=== Exercise data ===

/-- SNAP_ARM, SNAP_READ and SNAP_DISCARD: an accepted commit with ARM staged leaves its channel ARMED, held by the role, with the bytes of its frames claimed, 256 a frame or 128 at half rate, and nothing stored; with DISCARD, IDLE with its memory released; with READ, READING from its first word (R86, R87, R89, Table 3.4). A channel for which nothing is staged is as it was. Where the manual leaves a point of it open, it rests on the model's own readings: logs 30 and 41. -/
def Obligations.ChannelCommitsTakeEffect : Prop :=
  (∀ (s : State) (src : Src) (ch : SnapCh) (s1 : State) (c : Caller), CommitRuns s src pgAln s1 c → s.snapStages (roleCode c.role) ch alnArm = true →
    ∃ t, exec (.snapArm src ch) s = .next t ∧ (t.snaps[ch]).state = .armed ∧ (t.snaps[ch]).owner = roleCode c.role ∧ (t.snaps[ch]).frames = [] ∧
      (t.snaps[ch]).bytes = snapBytes (t.get pgAln (alnFrames.nth ch.val)) (s1.inputs[inpOf (t.get pgAln (alnInput.nth ch.val))]).half ∧
      (∀ j, s.snapStages (roleCode c.role) j alnArm = false → s.snapStages (roleCode c.role) j alnDiscard = false → s.snapStages (roleCode c.role) j alnRead = false →
        t.snaps[j] = s.snaps[j]) ∧
      t = { s1 with snaps := t.snaps, regs := t.regs, staged := t.staged, lastStatus := t.lastStatus, rseq := t.rseq, q := t.q, sec := t.sec, twb := t.twb } ∧
      SameMain s1 t [pgAln, pgTwb]) ∧
  (∀ (s : State) (src : Src) (ch : SnapCh) (s1 : State) (c : Caller), CommitRuns s src pgAln s1 c → s.snapStages (roleCode c.role) ch alnDiscard = true →
      s.snapStages (roleCode c.role) ch alnArm = false →
    ∃ t, exec (.snapDiscard src ch) s = .next t ∧ (t.snaps[ch]).state = .idle ∧ (t.snaps[ch]).bytes = 0 ∧ (t.snaps[ch]).owner = 0 ∧
      t = { s1 with snaps := t.snaps, regs := t.regs, staged := t.staged, lastStatus := t.lastStatus, rseq := t.rseq, q := t.q, sec := t.sec, twb := t.twb } ∧
      SameMain s1 t [pgAln, pgTwb]) ∧
  (∀ (s : State) (src : Src) (ch : SnapCh) (s1 : State) (c : Caller), CommitRuns s src pgAln s1 c → s.snapStages (roleCode c.role) ch alnRead = true →
      s.snapStages (roleCode c.role) ch alnArm = false → s.snapStages (roleCode c.role) ch alnDiscard = false →
    ∃ t, exec (.snapRead src ch) s = .next t ∧ t.snaps[ch] = { s.snaps[ch] with state := .reading, sent := 0 } ∧
      t = { s1 with snaps := t.snaps, regs := t.regs, staged := t.staged, lastStatus := t.lastStatus, rseq := t.rseq, q := t.q, sec := t.sec, twb := t.twb } ∧
      SameMain s1 t [pgAln, pgTwb])

/-- DEC_ENABLE and DEC_DISABLE: an accepted commit of the DEC page with EN = 1 staged claims a free decoder for the role, in WAIT; with EN = 0 it releases the decoder (R152, Table 5.3). A decoder for which nothing is staged is as it was. Where the manual leaves a point of it open, it rests on the model's own readings: logs 30 and 45. -/
def Obligations.DecoderCommitsTakeEffect : Prop :=
  (∀ (s : State) (src : Src) (d : DecId) (s1 : State) (c : Caller), CommitRuns s src pgDec s1 c → s.decStaged (roleCode c.role) d = true →
      (s.decWanted (roleCode c.role) d).1 = true → (s.decs[d]).state = .idle →
    ∃ t, exec (.decEnable src d) s = .next t ∧ (t.decs[d]).state = .wait ∧ (t.decs[d]).owner = roleCode c.role ∧
      (∀ e, s.decStaged (roleCode c.role) e = false → t.decs[e] = s.decs[e]) ∧
      t = { s1 with decs := t.decs, strms := t.strms, regs := t.regs, staged := t.staged, lastStatus := t.lastStatus, rseq := t.rseq, q := t.q, sec := t.sec, twb := t.twb } ∧
      SameMain s1 t [pgDec, pgStrm, pgTwb]) ∧
  (∀ (s : State) (src : Src) (d : DecId) (s1 : State) (c : Caller), CommitRuns s src pgDec s1 c → s.decStaged (roleCode c.role) d = true →
      (s.decWanted (roleCode c.role) d).1 = false →
    ∃ t, exec (.decDisable src d) s = .next t ∧ ((s.decs[d]).state ≠ .idle → t.decs[d] = Dec.fresh) ∧ ((s.decs[d]).state = .idle → t.decs[d] = s.decs[d]) ∧
      t = { s1 with decs := t.decs, strms := t.strms, regs := t.regs, staged := t.staged, lastStatus := t.lastStatus, rseq := t.rseq, q := t.q, sec := t.sec, twb := t.twb } ∧
      SameMain s1 t [pgDec, pgStrm, pgTwb])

===

_Required action_
Lines before the one containing "s.snapStages (roleCode c.role) ch alnArm = false → s.snapStages" are to be left out; that line and every line after it through the end of the data should be copied exactly.

_Exercise response_
      s.snapStages (roleCode c.role) ch alnArm = false → s.snapStages (roleCode c.role) ch alnDiscard = false →
    ∃ t, exec (.snapRead src ch) s = .next t ∧ t.snaps[ch] = { s.snaps[ch] with state := .reading, sent := 0 } ∧
      t = { s1 with snaps := t.snaps, regs := t.regs, staged := t.staged, lastStatus := t.lastStatus, rseq := t.rseq, q := t.q, sec := t.sec, twb := t.twb } ∧
      SameMain s1 t [pgAln, pgTwb])

/-- DEC_ENABLE and DEC_DISABLE: an accepted commit of the DEC page with EN = 1 staged claims a free decoder for the role, in WAIT; with EN = 0 it releases the decoder (R152, Table 5.3). A decoder for which nothing is staged is as it was. Where the manual leaves a point of it open, it rests on the model's own readings: logs 30 and 45. -/
def Obligations.DecoderCommitsTakeEffect : Prop :=
  (∀ (s : State) (src : Src) (d : DecId) (s1 : State) (c : Caller), CommitRuns s src pgDec s1 c → s.decStaged (roleCode c.role) d = true →
      (s.decWanted (roleCode c.role) d).1 = true → (s.decs[d]).state = .idle →
    ∃ t, exec (.decEnable src d) s = .next t ∧ (t.decs[d]).state = .wait ∧ (t.decs[d]).owner = roleCode c.role ∧
      (∀ e, s.decStaged (roleCode c.role) e = false → t.decs[e] = s.decs[e]) ∧
      t = { s1 with decs := t.decs, strms := t.strms, regs := t.regs, staged := t.staged, lastStatus := t.lastStatus, rseq := t.rseq, q := t.q, sec := t.sec, twb := t.twb } ∧
      SameMain s1 t [pgDec, pgStrm, pgTwb]) ∧
  (∀ (s : State) (src : Src) (d : DecId) (s1 : State) (c : Caller), CommitRuns s src pgDec s1 c → s.decStaged (roleCode c.role) d = true →
      (s.decWanted (roleCode c.role) d).1 = false →
    ∃ t, exec (.decDisable src d) s = .next t ∧ ((s.decs[d]).state ≠ .idle → t.decs[d] = Dec.fresh) ∧ ((s.decs[d]).state = .idle → t.decs[d] = s.decs[d]) ∧
      t = { s1 with decs := t.decs, strms := t.strms, regs := t.regs, staged := t.staged, lastStatus := t.lastStatus, rseq := t.rseq, q := t.q, sec := t.sec, twb := t.twb } ∧
      SameMain s1 t [pgDec, pgStrm, pgTwb])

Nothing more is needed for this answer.